T Nation

Law School?

I am thinking about law school. I want to go to school in the mountain west so University of Denver, CU-Boulder and Wyoming are my top choices thus far.

If there is any advice current lawyers, or anyone knowledgable on the subject, can give me for admission to law school, it would be much appreciated.

Some info on myself:

I am currently a senior political science major at a top-30 liberal arts college. I am taking the lsat’s december 2nd. I am in a prepcourse looking to score in the mid-160s hopefully (the highest ive scored in a practice exam is 164.)My GPA is mediocre (3.2) but all of my lower grades were when I was an underclassmen.

Thanks alot.

[quote]chrisr wrote:
My GPA is mediocre (3.2) but all of my lower grades were when I was an underclassmen. [/quote]

You’ll hear a lot of stuff like “Don’t do it.” You won’t listen to that advice (though you heed it), so here’s all you need to know:

  1. Max out the LSAT. With your grades, a 164 is NOT even close to being good enough. It doesn’t matter that your grades have an “upward trend.” Schools care about the overall GPA, as that affects the USNews rankins. If you have a high LSAT score, they’ll worry less about the GPA.

  2. Go to a top-ranked law school (as measured by USNews), or don’t go at all. It’s a tough job market, and people from lesser law schools are having a terrible time finding jobs. If you go to a lower-ranked school, you will likely have a miserable life in the law.

There are a few books out there like law school confidential etc., which are worth the read. Like the other responder said, it is difficult to get a good job. I live with 3 law students in D.C., and they are all doing very well and will almost certainly have jobs making in the $125,000 to $145,000 range starting out. That being said, they go to a top-tier school and managed to get in the top 25% of their class and also have other activities.

Do your research and take this decision very seriously.

What do you consider a top-ranked law school? (10, 25, 50)
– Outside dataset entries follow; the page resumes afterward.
-- ==== Sys2Proof/WellFormed.lean ====
section
/-! DEFINITION. Which instructions an encoding stands for: a bus frame names a register address 0x00 to 0x1D
(30_encoding.md R91) and carries at most 32 data bytes (R94); a request's buffer is 32 bytes (R100). Illegal
operand VALUES of a request (R102) are well formed: the engine answers them `refused`. -/

namespace Sys2Proof

/-- A register address a frame may carry (30_encoding.md R91). -/
def busAddressOk (addr : BitVec Config.addrBits) : Bool := decide (addr.toNat ≤ Config.regHi.toNat)

/-- The length of a frame's data part (30_encoding.md R94). -/
def frameLengthOk (data : List Byte) : Bool := decide (data.length ≤ Config.fifoMax)

/-- The request port's buffer is 32 bytes wide (30_encoding.md R100). -/
def bufferOk (buf : List Byte) : Bool := decide (buf.length = Config.fifoMax)

/-- The checks an instruction meets when some encoding stands for it. -/
def Instr.wellFormed : Instr → Bool
  | .rRegister addr data => busAddressOk addr && frameLengthOk data
  | .wRegister addr data => busAddressOk addr && frameLengthOk data
  | .rRxPayload data => frameLengthOk data
  | .wTxPayload data => frameLengthOk data
  | .busFlushTx data => frameLengthOk data
  | .busFlushRx data => frameLengthOk data
  | .busNop data => frameLengthOk data
  | .readRegister _ => true
  | .writeRegister _ _ => true
  | .writeCommand _ => true
  | .writeRegisterBurst _ _ buf => bufferOk buf
  | .writeValidated _ _ => true
  | .init => true
  | .writeFifo _ buf => bufferOk buf
  | .readFifo _ => true
  | .flushTx => true
  | .flushRx => true
  | .clearFlags _ => true
  | .send _ buf => bufferOk buf
  | .start _ buf => bufferOk buf
  | .initiate => true
  | .endSend => true
  | .setModeBit _ => true
  | .startListening => true
  | .stopListening => true
  | .getMode => true
  | .pollReceived => true
  | .boot => true
  | .childTick => true
  | .parentTick => true

end Sys2Proof
end

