-- ==== Sys2Proof/Machine/ModeController.lean ====
section
/-! DEFINITION. ModeController (43_mode_controller.md): the mode function, SetModeBit, StartListening,
StopListening, GetMode. -/

namespace Sys2Proof.Machine

/-- `mode(x, ce)` (10_state.md R39): a function of the cached configuration byte and the enable line. -/
def engineMode (c : Cfg) (x : Option Byte) (ce : Ce) : Mode :=
  match x with
  | none => .powerDown
  | some v =>
    if v.getLsbD c.bitPwrUp = false then .powerDown
    else if ce = .low then .standby
    else if v.getLsbD c.bitPrimRx = false then .transmitting
    else .listening

/-- The number GetMode returns (43_mode_controller.md R217). -/
def Mode.code : Mode → Byte
  | .powerDown => 0
  | .standby => 1
  | .transmitting => 2
  | .listening => 3

/-! SetModeBit (R212). -/

/-- The byte SetModeBit writes: the cached byte with the mode bit replaced. An unwritten entry, which no run
shows once `initialised` is true, reads as a free value (log 28). -/
def State.modeByte (s : State) (m : Byte) : Byte :=
  setBit ((s.cached s.cfg.regConfig).getD s.draw) s.cfg.bitPrimRx m

/-- SetModeBit: a validated write of the configuration register; the result is 1 on a mismatch. -/
def setModeBitBody (c : Cfg) (m : Byte) : Eng Bool := do
  let w := (← get).modeByte m
  writeValidated c.regConfig w

/-- SetModeBit as a sub-operation. -/
def setModeBit (c : Cfg) (m : Byte) : Eng Bool := call (.op (.setModeBit m)) (setModeBitBody c m)

/-- SetModeBit(d) (R212): only bit 0 of the operand is read. A bit 0 with the enable line high is accepted and makes the mode
Transmitting: R212 and the closed list of 60_exceptions.md R292 have no refusal for it, though R211 says that the transition
from Listening to Transmitting is made by nothing and R217 that no host observes it. DESIGN CHOICE, log 41. -/
def execSetModeBit (d : Byte) (s : State) : Host.Outcome State Fault Refusal :=
  serve (.op (.setModeBit d)) (guarded cacheRefusal do return Reply.failIf (← setModeBitBody s.cfg d)) s

/-! StartListening (R214). -/

/-- Clear the flags, set the mode bit to receive, and raise the line only if the write matched (R213). -/
def startListeningBody (c : Cfg) : Eng Reply := do
  clearFlags c c.flagsAll
  let f ← setModeBit c ModeBit.receive.bit
  if f then return Reply.failIf true
  else
    ceHigh
    return Reply.plain

/-- StartListening with its check, as the host routines call it. -/
def startListening (c : Cfg) : Eng Reply := call (.op .startListening) (guarded cacheRefusal (startListeningBody c))

/-- StartListening() (R214). -/
def execStartListening (s : State) : Host.Outcome State Fault Refusal :=
  serve (.op .startListening) (guarded cacheRefusal (startListeningBody s.cfg)) s

/-! StopListening (R215). -/

/-- The line first, the flush second; the mode bit and the flags stay. -/
def stopListeningBody (c : Cfg) : Eng Byte := do
  ceLow
  flushRx c

/-- StopListening as a sub-operation. -/
def stopListening (c : Cfg) : Eng Byte := call (.op .stopListening) (stopListeningBody c)

/-- StopListening() (R215). -/
def execStopListening (s : State) : Host.Outcome State Fault Refusal :=
  serve (.op .stopListening) (do return Reply.byte (← stopListeningBody s.cfg)) s

/-! GetMode (R217). -/

/-- GetMode() (R217): no bus activity; the mode is read from the cache and the line, and can be 2 after a SetModeBit(0) with
the line high, which R217 says no host observes. DESIGN CHOICE, log 41. -/
def execGetMode (s : State) : Host.Outcome State Fault Refusal :=
  serve (.op .getMode)
    (guarded cacheRefusal do
      let t ← get
      return Reply.byte (engineMode s.cfg (t.cached s.cfg.regConfig) t.ce).code) s

end Sys2Proof.Machine
end

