-- ==== Sys2Proof/Laws/Engine.lean ====
section
/-! SUPPORT. How to reason about a computation of the engine: what each atomic action does, one rule for each way
computations are put together, and, for every operation, the lemma that carries a property of its parts to the
whole, so that nothing later unfolds a body. -/

namespace Sys2Proof.Machine

/-! Runs. -/

@[simp] theorem internal_run (f : State → State) (s : State) : (internal f).run s = .ok () (f s).advanced := rfl

@[simp] theorem noteLocals_run (f : Locals → Locals) (s : State) :
    (noteLocals f).run s = .ok () (s.withTop fun p => { p with loc := f p.loc }) := rfl

@[simp] theorem locals_run (s : State) : locals.run s = .ok (topLocals s.seq) s := rfl

@[simp] theorem csnAssert_run (s : State) : csnAssert.run s = .ok () ((gap s).selected.stamped .csnAssert) := rfl

@[simp] theorem csnDeassert_run (s : State) : csnDeassert.run s = .ok () ((gap s).deselected.stamped .csnDeassert) := rfl

@[simp] theorem ceHigh_run (s : State) : ceHigh.run s = .ok () ((gap s).raised.stamped .ceHigh) := rfl

@[simp] theorem ceLow_run (s : State) : ceLow.run s = .ok () ((gap s).lowered.stamped .ceLow) := rfl

@[simp] theorem waitUs_run (us : Nat) (s : State) : (waitUs us).run s = .ok () ((gap s).stamped (.wait us)) := rfl

theorem xchg_run_eq (shown : Bool) (out : Byte) (s : State) :
    (xchg shown out).run s = if s.port.left = some 0 then .error .shift ((gap s).shifting out)
      else .ok ((gap s).answer out).1 ((gap s).exchanged shown out) := by
  rw [← gap_port s]; rfl

/-- An exchange completes when exchanges complete (45_device_interpreter.md R275). -/
theorem xchg_run (shown : Bool) (out : Byte) {s : State} (h : s.port.left = none) :
    (xchg shown out).run s = .ok ((gap s).answer out).1 ((gap s).exchanged shown out) := by
  rw [xchg_run_eq, h]; rfl

theorem call_run {α : Type} (t : Task) (m : Eng α) (s : State) : (call t m).run s = leave (m.run (s.entering t)) := rfl

theorem guarded_run (why : State → Option RefuseReason) (m : Eng Reply) (s : State) :
    (guarded why m).run s = (refusedOr m (why s)).run s := rfl

@[simp] theorem waitAt_run {α : Type} (k : Nat) (s : State) :
    (waitAt k : Eng α).run s = .error .poll (s.atAction k) := rfl

@[simp] theorem skipTo_run (k : Nat) (s : State) : (skipTo k).run s = .ok () (s.atAction k) := rfl

@[simp] theorem sampleSensor_run (s : State) : sampleSensor.run s =
    .ok s.nextReading (s.sampled.advanced.withTop fun p => { p with loc := { p.loc with reading := s.nextReading } }) := rfl

/-! The rules. -/

/-- From every state that meets `P`, a computation that returns meets `Q`, one that waits meets `E`. -/
def Spec {α : Type} (P : State → Prop) (m : Eng α) (Q : α → State → Prop) (E : Wait → State → Prop) : Prop :=
  ∀ s, P s → match m.run s with
    | .ok a t => Q a t
    | .error w t => E w t

theorem Spec.pure {α : Type} {P : State → Prop} {Q : α → State → Prop} {E : Wait → State → Prop} {a : α}
    (h : ∀ s, P s → Q a s) : Spec P (Pure.pure a : Eng α) Q E := h

theorem Spec.bind {α β : Type} {P : State → Prop} {R : α → State → Prop} {Q : β → State → Prop}
    {E : Wait → State → Prop} {m : Eng α} {k : α → Eng β} (hm : Spec P m R E) (hk : ∀ a, Spec (R a) (k a) Q E) :
    Spec P (m >>= k) Q E := by
  intro s hs
  have h := hm s hs
  rw [EStateM.run_bind]
  revert h
  cases m.run s with
  | ok a t => exact fun h => hk a t h
  | error w t => exact fun h => h

theorem Spec.mono {α : Type} {P P' : State → Prop} {Q Q' : α → State → Prop} {E E' : Wait → State → Prop} {m : Eng α}
    (h : Spec P m Q E) (hP : ∀ s, P' s → P s) (hQ : ∀ a s, Q a s → Q' a s) (hE : ∀ w s, E w s → E' w s) :
    Spec P' m Q' E' := by
  intro s hs
  have := h s (hP s hs)
  revert this
  cases m.run s with
  | ok a t => exact hQ a t
  | error w t => exact hE w t

theorem Spec.call {α : Type} {P P' : State → Prop} {Q Q' : α → State → Prop} {E : Wait → State → Prop} {t : Task}
    {m : Eng α} (h : Spec P' m Q' E) (hin : ∀ s, P s → P' (s.entering t)) (hout : ∀ a s, Q' a s → Q a s.leaving) :
    Spec P (call t m) Q E := by
  intro s hs
  have := h _ (hin s hs)
  rw [call_run]
  revert this
  cases m.run (s.entering t) with
  | ok a t => exact hout a t
  | error w t => exact fun h => h

theorem Spec.ofRun {α : Type} {P : State → Prop} {Q : α → State → Prop} {E : Wait → State → Prop} {m : Eng α}
    (v : State → α) (f : State → State) (hr : ∀ s, m.run s = .ok (v s) (f s)) (h : ∀ s, P s → Q (v s) (f s)) :
    Spec P m Q E := by
  intro s hs; rw [hr]; exact h s hs

theorem Spec.get {P : State → Prop} {Q : State → State → Prop} {E : Wait → State → Prop} (h : ∀ s, P s → Q s s) :
    Spec P (MonadState.get : Eng State) Q E := h

theorem Spec.xchg {P : State → Prop} {Q : Byte → State → Prop} {E : Wait → State → Prop} {shown : Bool} {out : Byte}
    (ok : ∀ s, P s → Q ((gap s).answer out).1 ((gap s).exchanged shown out))
    (stuck : ∀ s, P s → s.port.left = some 0 → E .shift ((gap s).shifting out)) : Spec P (xchg shown out) Q E := by
  intro s hs
  rw [xchg_run_eq]
  split
  · rename_i heq; split at heq
    · cases heq
    · cases heq; exact ok s hs
  · rename_i heq; split at heq
    · cases heq; exact stuck s hs ‹_›
    · cases heq

theorem Spec.guarded {P : State → Prop} {Q : Reply → State → Prop} {E : Wait → State → Prop}
    {why : State → Option RefuseReason} {m : Eng Reply} (h : Spec P m Q E)
    (hr : ∀ r s, P s → why s = some r → Q (Reply.refusedFor r) s) : Spec P (guarded why m) Q E := by
  intro s hs
  rw [guarded_run]
  cases hw : why s with
  | none => exact h s hs
  | some r => exact hr r s hs hw

/-! A property kept. -/

/-- The computation keeps `D`; where it waits, `E` holds. -/
abbrev Keep {α : Type} (D : State → Prop) (E : Wait → State → Prop) (m : Eng α) : Prop := Spec D m (fun _ => D) E

theorem Keep.pure {α : Type} {D : State → Prop} {E : Wait → State → Prop} (a : α) : Keep D E (Pure.pure a : Eng α) :=
  fun _ h => h

theorem Keep.bind {α β : Type} {D : State → Prop} {E : Wait → State → Prop} {m : Eng α} {k : α → Eng β}
    (hm : Keep D E m) (hk : ∀ a, Keep D E (k a)) : Keep D E (m >>= k) := Spec.bind hm hk

theorem Keep.get {D : State → Prop} {E : Wait → State → Prop} : Keep D E (MonadState.get : Eng State) := fun _ h => h

theorem Keep.ite {α : Type} {D : State → Prop} {E : Wait → State → Prop} {c : Prop} [Decidable c] {m n : Eng α}
    (hm : c → Keep D E m) (hn : ¬ c → Keep D E n) : Keep D E (if c then m else n) := by
  split
  · exact hm ‹_›
  · exact hn ‹_›

theorem Keep.guarded {D : State → Prop} {E : Wait → State → Prop} {why : State → Option RefuseReason} {m : Eng Reply}
    (h : Keep D E m) : Keep D E (guarded why m) := Spec.guarded h fun _ _ hs _ => hs

/-- The property does not look at the sequencer. -/
def Blind (D : State → Prop) : Prop := ∀ s q, D s → D { s with seq := q }

theorem Keep.call {α : Type} {D : State → Prop} {E : Wait → State → Prop} (hb : Blind D) {t : Task} {m : Eng α}
    (h : Keep D E m) : Keep D E (call t m) := Spec.call h (fun s hs => hb s _ hs) (fun _ s hs => hb s _ hs)

theorem Keep.noteLocals {D : State → Prop} {E : Wait → State → Prop} (hb : Blind D) (f : Locals → Locals) :
    Keep D E (noteLocals f) := fun s hs => hb s _ hs

theorem Keep.locals {D : State → Prop} {E : Wait → State → Prop} : Keep D E locals := fun _ hs => hs

theorem Keep.internal {D : State → Prop} {E : Wait → State → Prop} (hb : Blind D) {f : State → State}
    (h : ∀ s, D s → D (f s)) : Keep D E (internal f) := fun s hs => hb (f s) _ (h s hs)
I will go to law school next year, it’s just a matter of where.

[quote]chrisr wrote:
I will go to law school next year, it’s just a matter of where. [/quote]

Well… Good luck. If you do not get into a top law school, this “law school or bust” attitude will have major consequences in 3 years.

If I were in your shoes and only scored a 164 on my LSAT, I would work for a year and work to get my score in the 170s.

Well… maybe not… Are your parents going to pay your way? If so, no sweat.

But if you’re taking out student loans, you’d better make sure you get into a school that will allow you to get a job paying more than 40K a year. A LOT of lawyers are making 40K a year (with 1K-1.5K a month student loan payments), though law schools will play with statistics to hide this from prospective students.

[quote]CaliforniaLaw wrote:
chrisr wrote:
I will go to law school next year, it’s just a matter of where.

Well… Good luck. If you do not get into a top law school, this “law school or bust” attitude will have major consequences in 3 years.

If I were in your shoes and only scored a 164 on my LSAT, I would work for a year and work to get my score in the 170s.

Well… maybe not… Are your parents going to pay your way? If so, no sweat.

But if you’re taking out student loans, you’d better make sure you get into a school that will allow you to get a job paying more than 40K a year. A LOT of lawyers are making 40K a year (with 1K-1.5K a month student loan payments), though law schools will play with statistics to hide this from prospective students.[/quote]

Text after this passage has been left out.